-- ==== Sys2Proof/Machine/Keccak.lean ====
section
/-! DEFINITION. SHAKE256 with 64 bytes of output, as FIPS 202 defines it (16, introduction; 16 R456). -/

namespace Sys2Proof.Keccak

/-- One lane of the state, by x + 5 y. -/
def lane (a : List DWord) (i : Nat) : DWord := a.getD i 0

/-- Rotation offsets of step rho, by x + 5 y (FIPS 202, Table 2, modulo 64). -/
def rho : List Nat :=
  [0, 1, 62, 28, 27, 36, 44, 6, 55, 20, 3, 10, 43, 25, 39, 41, 45, 15, 21, 8, 18, 2, 61, 56, 14]

/-- The output bit of the round-constant register after `n` steps (FIPS 202, rc(t)). -/
def lfsr : Nat → Nat
  | 0 => 1
  | n + 1 => let r := 2 * lfsr n; if r ≥ 256 then (r - 256) ^^^ 0x71 else r

/-- The constant of round `r` (FIPS 202, step iota). -/
def roundConst (r : Nat) : DWord :=
  (List.range 7).foldl (fun c j =>
    if (lfsr (j + 7 * r)).testBit 0 then c ^^^ (1#64 <<< (2 ^ j - 1)) else c) 0

/-- One round: theta, rho, pi, chi, iota. -/
def round (a : List DWord) (r : Nat) : List DWord :=
  let c := (List.range 5).map fun x =>
    lane a x ^^^ lane a (x + 5) ^^^ lane a (x + 10) ^^^ lane a (x + 15) ^^^ lane a (x + 20)
  let d := (List.range 5).map fun x => lane c ((x + 4) % 5) ^^^ (lane c ((x + 1) % 5)).rotateLeft 1
  let t := (List.range 25).map fun i => (lane a i ^^^ lane d (i % 5)).rotateLeft (rho.getD i 0)
  let b := (List.range 25).map fun i =>
    let x := i % 5
    let y := i / 5
    lane t ((x + 3 * y) % 5 + 5 * x)
  let e := (List.range 25).map fun i =>
    let x := i % 5
    let y := i / 5
    lane b i ^^^ (~~~ lane b ((x + 1) % 5 + 5 * y) &&& lane b ((x + 2) % 5 + 5 * y))
  e.set 0 (lane e 0 ^^^ roundConst r)

/-- Keccak-f[1600]. -/
def permute (a : List DWord) : List DWord := (List.range 24).foldl round a

/-- Rate of SHAKE256 in bytes. -/
def rate : Nat := 136

/-- Message padding of SHAKE256: 1111, then 10*1, in byte form. -/
def pad (m : List Byte) : List Byte :=
  let k := rate - m.length % rate
  if k = 1 then m ++ [0x9F] else m ++ [0x1F] ++ zeros (k - 2) ++ [0x80]

/-- Absorb one block of `rate` bytes. -/
def absorb (a : List DWord) (blk : List Byte) : List DWord :=
  permute ((List.range 25).map fun i =>
    if i < 17 then lane a i ^^^ BitVec.ofNat 64 (fieldAt blk (8 * i) 8) else lane a i)

end Sys2Proof.Keccak

namespace Sys2Proof

/-- SHAKE256 with 64 bytes of output (16: every measurement is this digest). -/
def shake256 (m : List Byte) : List Byte :=
  let p := Keccak.pad m
  let a := (chunksOf Keccak.rate (p.length / Keccak.rate) p).foldl Keccak.absorb (List.replicate 25 0)
  (List.range 8).flatMap fun i => toLe (Keccak.lane a i).toNat 8

end Sys2Proof
end

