/-- Check 3. -/
def tsetCheck3 (b : List Byte) : Bool :=
  let n := tsLen b
  n == 64 + nativeSize * bitsBelow (tsNatMap b) 32 + m7Size * bitsBelow (tsM7Map b) 32 && decide (n ≤ 168000) &&
  zeroAt b (n + 2) 2 && zeroAt b (n + 3313) 7 && (allTables b).all fun t => tableClean t.1 t.2

/-- Check 5. -/
def tsetCheck5 (b : List Byte) : Bool :=
  let one := fun (slot : Nat) => match tableOf b false slot with
    | some t => tfWord t 8 == 0x3F800000#32
    | none => false
  (tableOf b false 4).isSome && one 0 && one 3

/-- The first failed check of a table set, whose signature check is given; 0 when all hold. -/
def tsetFirstFail (b : List Byte) (sigOk : Bool) : Nat :=
  if ¬ tsetCheck1 b then 1 else if ¬ sigOk then 2 else if ¬ tsetCheck3 b then 3
  else if ¬ (allTables b).all fun t => tableLimits t.1 t.2 then 4 else if ¬ tsetCheck5 b then 5
  else if ¬ (allTables b).all fun t => tableSeams t.1 t.2 then 6 else 0

/-- TSET_VERIFY as an operation. -/
def opTsetVerify (host : HostData) (via : Via) (p : Posted) (s : State) : Mop :=
  match s.mgmtSource via p host with
  | .wait => .wait
  | .bad status => .plain status s
  | .ok b s => s.verified (tsetFirstFail b (s.signedBy b (tsLen b))) 2 4 8 b (tsLen b)

/-- Whether a handle is in use (R287, Table 10.14): a plane that is loaded or loading, an image request, a queued,
running or pre-empted job. -/
def State.handleUsed (s : State) (h : Word) : Bool :=
  (s.engines.any fun x =>
    (x.plane0.valid && x.plane0.handle == h) || (x.plane1.valid && x.plane1.handle == h) || x.loading == some h) ||
  (s.courses.any fun c => c.imageReq.any fun r => r.2 == h) ||
  (((s.ring 0).posted ++ (s.ring 0).fetched).any fun q => jTset q.bytes == h.toNat) ||
  (s.job.cur.isSome && jTset s.jobDesc == h.toNat) ||
  s.job.areas.any fun a => match a with
    | some x => x.handles.any fun y => y.1 == h
    | none => false

/-- HANDLE_RELEASE as an operation. -/
def opHandleRelease (_via : Via) (p : Posted) (s : State) : Mop :=
  let h := BitVec.ofNat 32 (mArg p.bytes 0)
  if ¬ s.mgt.images.any (fun x => x.handle == h) then .plain stMalformed s
  else if s.handleUsed h then .plain stBusy s
  else .plain stOk { s with mgt := { s.mgt with images := s.mgt.images.filter fun x => x.handle != h } }

/-! ### Firmware slots (R436, R437, R453, R454) -/

/-- FW_STAGE as an operation: the package goes into the inactive slot. -/
def opFwStage (host : HostData) (via : Via) (p : Posted) (s : State) : Mop :=
  if s.rel.handover.isSome then .plain stBusy s
  else match s.mgmtSource via p host with
    | .wait => .wait
    | .bad status => .plain status s
    | .ok b s =>
      if ¬ pkgVerify b s.sec.fuseSvn ∨ ¬ pkgCrcs b then .plain stVerifyFail s
      else
        let k := 1 - s.mgt.fwSlot
        .done stOk 0 (pkgVersion b) (pkgDigest b)
          { s with mgt := { s.mgt with fwImages := s.mgt.fwImages.set k (some b), staged := some k } }

/-- Whether a half is fenced. -/
def State.halfFenced (s : State) : Bool := s.isFenced (srcHalf 0) || s.isFenced (srcHalf 1)

/-- FW_ACTIVATE as an operation: the hand-over waits for its boundary; the command completes with it. -/
def opFwActivate (via : Via) (p : Posted) (s : State) : Mop :=
  let k := if bitOf (mArg p.bytes 0) 0 then 1 - s.mgt.fwSlot else s.mgt.staged.getD (1 - s.mgt.fwSlot)
  if k = s.mgt.fwSlot then .plain stAlready s
  else if s.halfFenced ∨ s.rel.handover.isSome then .plain stBusy s
  else match s.mgt.fwImages.getD k none with
    | none => .plain stVerifyFail s
    | some b =>
      if pkgSvn b < s.sec.fuseSvn then .plain stVerifyFail s
      else .later { s with rel := { s.rel with handover := some { slot := k, via, posted := p } } }

/-! ### Ceilings (R406, R514) -/

/-- Whether a ceiling argument is in range; zero leaves the ceiling. -/
def ceilOk (v : Variant) (w : Nat) : Bool := w == 0 || (decide (800 ≤ w) && decide (w ≤ v.maxCeil))

/-- SET_CEILING as an operation. -/
def opSetCeiling (via : Via) (p : Posted) (s : State) : Mop :=
  let c := mArg p.bytes 0
  let t := mArg p.bytes 1
  if ¬ ceilOk s.variant c ∨ ¬ ceilOk s.variant t then .plain stMalformed s
  else
    let ceil := if c = 0 then s.pwr.ceil else c
    let throttleCeil := if t = 0 then s.pwr.throttleCeil else t
    let changed := decide (ceil ≠ s.pwr.ceil) || decide (throttleCeil ≠ s.pwr.throttleCeil)
    let s := State.measureGatehouse { s with pwr := { s.pwr with ceil, throttleCeil } }
    let s := if changed then s.postPower pwCeiling 0 0 0 (viaOwner via p) else s
    .done stOk 0 (ceil + throttleCeil * 2 ^ 16) [] s

/-! ### Port fences (R356) -/

/-- PORT_FENCE as an operation. -/
def opPortFence (via : Via) (p : Posted) (s : State) : Mop :=
  let n := mArg p.bytes 0
  if ¬ s.variant.hasPort n then .plain stMalformed s
  else if (s.port n).fenced then .plain stAlready s
  else .plain stOk (s.fencePort n (viaOwner via p))

/-- PORT_UNFENCE as an operation: FAB_VIOL_CNT is cleared, and the first occurrence of each of its codes will be posted again
(R354, R356). Each channel is resynchronised, since what was sent of its messages is lost (log entry 94). -/
def opPortUnfence (via : Via) (p : Posted) (s : State) : Mop :=
  let n := mArg p.bytes 0
  if ¬ s.variant.hasPort n then .plain stMalformed s
  else if ¬ (s.port n).fenced then .plain stAlready s
  else .plain stOk ((s.modPort n Port.unfence).linkEvent n 9 0 (viaOwner via p))

/-! ### The retirement list (R428) -/

/-- Units fenced or withdrawn, with 1 or 2, by source ID. -/
def State.unitEntries (s : State) : List (Nat × Nat) :=
  let t : List (Nat × Nat) := s.rel.fenced.foldl (fun t u => store 0 t u.toNat 1) []
  let t := (List.range 8).foldl (fun t n => if (s.port n).fenced then store 0 t (srcPort n) 1 else t) t
  let t := (List.range 16).foldl (fun t n => if (s.stack n).prFenced then store 0 t (srcPraline n) 1 else t) t
  s.rel.withdrawn.foldl (fun t u => store 0 t u.toNat 2) t

/-- The entries of RETIRE_READ: pages in ascending order, then units. -/
def State.retireList (s : State) : List Nat :=
  s.rel.pages.map (fun x => x.1 * 2 ^ 16 + x.2) ++ s.unitEntries.map fun x => 2 ^ 62 + x.2 * 2 ^ 16 + x.1

/-- RETIRE_READ as an operation. -/
def opRetireRead (via : Via) (p : Posted) (s : State) : Mop :=
  let len := mArg p.bytes 1
  if len % 8 ≠ 0 then .plain stMalformed s
  else
    let all := s.retireList
    let out := (all.drop (mArg p.bytes 2)).take (len / 8)
    s.mgmtWrite via (mArg p.bytes 0) (out.map fun x => toLe x 8).flatten fun s =>
      .done stOk 0 (out.length + all.length * 2 ^ 32) [] s

/-! ### The error log (R433, R435) -/

/-- Pinned and ring entries merged in order of LSEQ: pinned entries that the ring has lost are the older ones. -/
def mergedLog (pinned log : List LogEntry) : List LogEntry :=
  (pinned.filter fun e => !(log.any fun x => x.lseq == e.lseq)) ++ log

/-- The 4 KiB header of the log. -/
def logHeader (first next ovf : Nat) : List Byte :=
  withCrc (padTo (toLe 0x4D394C47 4 ++ [1] ++ zeros 3 ++ toLe first 4 ++ toLe next 4 ++ toLe ovf 4) 0xFFC)

/-- The log's header now. -/
def State.logHead (s : State) : List Byte :=
  let first := ((mergedLog s.rel.pinned s.rel.log).head?.map fun e => e.lseq).getD s.rel.logNext
  logHeader first.toNat s.rel.logNext.toNat s.rel.logOver.toNat

/-- The ring cursors of a supply-loss record (Table 14.4). -/
def vaultRingBytes (rs : List (Nat × Nat × Nat × Nat)) : List Byte :=
  padTo ((rs.map fun x => toLe x.1 2 ++ toLe x.2.1 1 ++ zeros 1 ++ toLe x.2.2.1 4 ++ toLe x.2.2.2 4 ++ zeros 4).flatten)
    4096

/-- Its job cursors. -/
def vaultJobBytes (js : List VaultJob) : List Byte :=
  padTo ((js.map fun j => padTo (toLe j.jobId.toNat 4 ++ toLe j.st 1 ++ zeros 3 ++ toLe j.stepDone 4 ++ toLe j.off.toNat 8 ++
    toLe j.total.toNat 8 ++ toLe j.incStep 4 ++ toLe j.incSeg 4) 64).flatten) 4096

/-- The 2 MiB of a complete supply-loss slot (Table 14.4). -/
def VaultSlot.bytes (v : VaultSlot) : List Byte :=
  let first := ((mergedLog v.pinned v.log).head?.map fun e => e.lseq).getD v.logNext
  let rings := vaultRingBytes v.rings
  let jobs := vaultJobBytes v.jobs
  let lease := padTo (toLe v.epoch.toNat 4 ++ toLe v.lead 1) 4096
  let log := logHeader first.toNat v.logNext.toNat v.logOver.toNat ++
    padTo (v.pinned.map LogEntry.bytes).flatten (64 * logPinned) ++ padTo (v.log.map LogEntry.bytes).flatten (64 * logRing)
  let crc := fun (b : List Byte) => toLe (crc32c b).toNat 4
  withCrc (padTo (toLe 0x4D395046 4 ++ [1] ++ toLe v.cause 1 ++ toLe (b2n v.consumed) 1 ++ zeros 1 ++ toLe v.saveNo 4 ++
    toLe v.boot.toNat 2 ++ zeros 2 ++ crc rings ++ crc jobs ++ crc lease ++ crc log) 0xFFC) ++ rings ++ jobs ++ lease ++ log

/-- A slot as LOG_READ writes it: one that was never written whole holds bytes that nothing is known of. -/
def State.slotBytes (s : State) (k : Nat) : List Byte :=
  match s.mgt.vaultSlots.getD k none with
  | some v => if v.complete then v.bytes else (List.range 0x200000).map (Config.freeByte (s.free + k))
  | none => (List.range 0x200000).map (Config.freeByte (s.free + k))

/-- The slot of source 1, the newest record, and of source 2. -/
def State.logSlot (s : State) (source : Nat) : Nat :=
  let newest := ((newestSlot s.mgt.vaultSlots).map (·.1)).getD 0
  if source = 1 then newest else 1 - newest

/-- LOG_READ as an operation. CLEAR frees the pinned entries once they are written. -/
def opLogRead (via : Via) (p : Posted) (s : State) : Mop :=
  let a := mArg p.bytes 0
  let len := mArg p.bytes 1
  let source := mArg p.bytes 2 % 4
  let first := mArg p.bytes 3
  if source = 3 ∨ len = 0 ∨ len % 4096 ≠ 0 ∨ (source ≠ 0 ∧ len < 0x200000) then .plain stMalformed s
  else if source ≠ 0 then
    s.mgmtWrite via a (s.slotBytes (s.logSlot source)) fun s => .plain stOk { s with free := s.free + 2 }
  else
    let out := ((mergedLog s.rel.pinned s.rel.log).filter fun e => decide (first ≤ e.lseq.toNat)).take ((len - 4096) / 64)
    let after := match out.getLast? with
      | some e => (e.lseq + 1).toNat
      | none => first
    s.mgmtWrite via a (s.logHead ++ (out.map LogEntry.bytes).flatten) fun s =>
      let pinned := if bitOf (mArg p.bytes 2) 8 then s.rel.pinned.filter fun e => !(out.any fun x => x.lseq == e.lseq)
        else s.rel.pinned
      .done stOk 0 (out.length + after * 2 ^ 32) [] { s with rel := { s.rel with pinned } }

/-! ### The Gatehouse commands (R465 to R468) -/

/-- The number of module IDs set in the job-domain table. -/
def domainCount (t : BitVec 16384) : Nat := ((List.range 16384).filter fun i => t.getLsbD i).length

/-- The table with `n` IDs from `id` on set or cleared. -/
def setDomain (t : BitVec 16384) (id n : Nat) (on : Bool) : BitVec 16384 :=
  let mask := BitVec.ofNat 16384 ((2 ^ n - 1) * 2 ^ id)
  if on then t ||| mask else t &&& ~~~ mask

/-- JOBDOM_SET as an operation: held messages of IDs that leave the table are discarded (R369, Table 16.6). -/
def opJobdomSet (_via : Via) (p : Posted) (s : State) : Mop :=
  let id := mArg p.bytes 0
  let n := mArg p.bytes 1
  if 16384 < id + n then .plain stMalformed s
  else
    let old := s.sec.jobdom
    let jobdom := setDomain old id n (bitOf (mArg p.bytes 2) 0)
    let s := State.dropWaiting { s with sec := { s.sec with jobdom } } fun m =>
      old.getLsbD (hSrc m.hdr) && !jobdom.getLsbD (hSrc m.hdr)
    .done stOk 0 (domainCount jobdom) [] s.measureGatehouse

/-- The window that WINDOW_SET's arguments give. -/
def windowOf (d : List Byte) : Window :=
  { base := mArg d 1, len := mArg d 2, pasid := BitVec.ofNat 20 (mArg d 3), pv := bitOf (mArg d 3) 31,
    at' := bitOf (mArg d 0) 9, en := bitOf (mArg d 0) 8 }

/-- A window is well formed (R466, R467). -/
def Window.ok (w : Window) : Bool :=
  w.base % 4096 == 0 && w.len % 4096 == 0 && decide (w.len ≤ 2 ^ 52) && decide (w.base + w.len ≤ 2 ^ 64) &&
  (!w.en || w.len != 0)

/-- Retry every write that the Gatehouse refused (R296, R517). -/
def State.retryRefused (s : State) : State :=
  (List.range 66).foldl (fun s r =>
    if ¬ s.hostUp ∨ ¬ (s.ring r).refused then s else if eventRing r then s.writeRecord r else s.retryShadow r) s

/-- WINDOW_SET as an operation. -/
def opWindowSet (_via : Via) (p : Posted) (s : State) : Mop :=
  let w := windowOf p.bytes
  if ¬ w.ok then .plain stMalformed s
  else
    let windows := s.sec.windows.set (mArg p.bytes 0 % 32) w
    let s := State.measureGatehouse { s with sec := { s.sec with windows } }
    .plain stOk s.retryRefused

/-! ### The commands -/

/-- IMG_VERIFY (R86). -/
def execImgVerify (fn : PFn) (host : HostData) (s : State) : Out := s.manage fn 1 (opImgVerify host)
/-- TSET_VERIFY (R168). -/
def execTsetVerify (fn : PFn) (host : HostData) (s : State) : Out := s.manage fn 2 (opTsetVerify host)
/-- HANDLE_RELEASE (R287). -/
def execHandleRelease (fn : PFn) (s : State) : Out := s.manage fn 3 opHandleRelease
/-- FW_STAGE (R436). -/
def execFwStage (fn : PFn) (host : HostData) (s : State) : Out := s.manage fn 0x10 (opFwStage host)
/-- FW_ACTIVATE (R437). -/
def execFwActivate (fn : PFn) (s : State) : Out := s.manage fn 0x11 opFwActivate
/-- SET_CEILING (R406). -/
def execSetCeiling (fn : PFn) (s : State) : Out := s.manage fn 0x12 opSetCeiling
/-- PORT_FENCE (R356). -/
def execPortFence (fn : PFn) (s : State) : Out := s.manage fn 0x13 opPortFence
/-- PORT_UNFENCE (R356). -/
def execPortUnfence (fn : PFn) (s : State) : Out := s.manage fn 0x14 opPortUnfence
/-- RETIRE_READ (R428). -/
def execRetireRead (fn : PFn) (s : State) : Out := s.manage fn 0x15 opRetireRead
/-- JOBDOM_SET (R468). -/
def execJobdomSet (fn : PFn) (s : State) : Out := s.manage fn 0x16 opJobdomSet
/-- WINDOW_SET (R467). -/
def execWindowSet (fn : PFn) (s : State) : Out := s.manage fn 0x17 opWindowSet
/-- LOG_READ (R435). -/
def execLogRead (fn : PFn) (s : State) : Out := s.manage fn 0x18 opLogRead

end Sys2Proof.Machine
end

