-- ==== Sys2Proof/Machine/Registers.lean ====
section
/-! DEFINITION. Writes of the set-up registers in BAR0 (17 R484 to R498; 00 R8 to R10; 10 R265, R271, R276). -/

namespace Sys2Proof.Machine

/-! ### The maps: which offsets name a register, and which bits it lists -/

/-- A register lists all of its 32 bits. -/
def allBits : Word := 0xFFFFFFFF

/-- The listed bits of a HIF register (Table 17.5). -/
def hifBits (o : Nat) : Option Word :=
  match o with
  | 0x00 => some 0x001F0F11 | 0x08 => some 0xF0000000 | 0x0C => some 0x0000FFFF | 0x10 => some 0x00FFFFFF
  | 0x14 => some 0x000007FF
  | 0x20 | 0x24 | 0x28 | 0x2C | 0x30 => some allBits
  | _ => none

/-- The listed bits of a RING register (Table 17.6). -/
def ringBits (o : Nat) : Option Word :=
  match o with
  | 0x00 => some 0xFFFFF000 | 0x04 => some allBits | 0x08 => some 0x9F1FFFFF | 0x0C => some 0x000007FF
  | 0x10 => some 0xFFFFFFF8 | 0x14 => some allBits | 0x18 => some 1 | 0x1C => some 0xE1FFFFFF | 0x20 => some 0x00FFFFFF
  | _ => none

/-- The listed bits of a DMA register (Table 17.7). -/
def dmaBits (v : Variant) (o : Nat) : Option Word :=
  if o = 0 then some 0x7FF
  else if 0x100 ≤ o ∧ o < 0x700 then
    if ¬ v.hasMover ((o - 0x100) / 0x20) then none
    else match o % 0x20 with
      | 0x00 => some 0xFF018001
      | 0x08 | 0x0C | 0x10 | 0x14 => some allBits
      | _ => none
  else none

/-- The listed bits of a MEM register (Table 17.8); MEM_STACK_STATEn belongs to the block (R477). -/
def memBits (o : Nat) : Option Word :=
  match o with
  | 0x00 => some 0x3F | 0x04 => some 1 | 0x08 => some 0xFF | 0x0C => some 0xFFFF | 0x10 => some 0x1F
  | 0x20 | 0x24 | 0x28 => some allBits
  | _ => if 0x40 ≤ o ∧ o < 0x80 then some 0xFFFFF003 else none

/-- The listed bits of an engine's ENG register (Table 17.9, R236). -/
def engBits (o : Nat) : Option Word :=
  if o = 0 then some 0x00FF0107
  else if 0x100 ≤ o ∧ o < 0x140 then some allBits
  else if 0x200 ≤ o ∧ o < 0x228 then some 0x00FFFFFF
  else if o = 0x240 then some allBits
  else if 0x408 ≤ o ∧ o < 0x4B0 then some (if o % 8 = 0 then allBits else 0x0000FFFF)
  else none

/-- The listed bits of an SFU register (Table 17.10). -/
def sfuBits (o : Nat) : Option Word :=
  match o with
  | 0x00 | 0x08 => some allBits
  | 0x04 => some 3
  | _ => none

/-- The listed bits of a global FAB register, and of one of a port (Table 17.11). -/
def fabBits (o : Nat) : Option Word :=
  match o with
  | 0x00 => some 0x3FF | 0x08 => some allBits | 0x0C => some 0x0FFFFFFF | 0x10 => some allBits | 0x14 => some 0
  | 0x18 | 0x1C | 0x20 | 0x24 | 0x28 | 0x2C => some 0x80003FFF
  | 0x30 | 0x38 => some 0xFFFF | 0x34 => some 0x000FFFFF | 0x40 => some allBits
  | _ => none
def portBits' (o : Nat) : Option Word :=
  match o with
  | 0x00 => some 0x3FFF0F17
  | 0x10 | 0x14 | 0x18 | 0x1C | 0x20 | 0x24 | 0x28 => some allBits
  | _ => none

/-- The listed bits of a CDC register (Table 17.12). -/
def cdcBits (o : Nat) : Option Word :=
  match o with
  | 0x00 | 0x10 | 0x14 => some allBits
  | 0x04 => some 0x3F0F
  | _ => if 0x100 ≤ o ∧ o < 0x180 then some 0xFFF else none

::::::

- Your instructions
Go back to the listing above. Copy word for word the lines from the one with "fun y => y.1 == h" through the one with "else if s.handleUsed h then .plain stBusy s", and nothing more.

- Reply
    | some x => x.handles.any fun y => y.1 == h
    | none => false

/-- HANDLE_RELEASE as an operation. -/
def opHandleRelease (_via : Via) (p : Posted) (s : State) : Mop :=
  let h := BitVec.ofNat 32 (mArg p.bytes 0)
  if ¬ s.mgt.images.any (fun x => x.handle == h) then .plain stMalformed s
  else if s.handleUsed h then .plain stBusy s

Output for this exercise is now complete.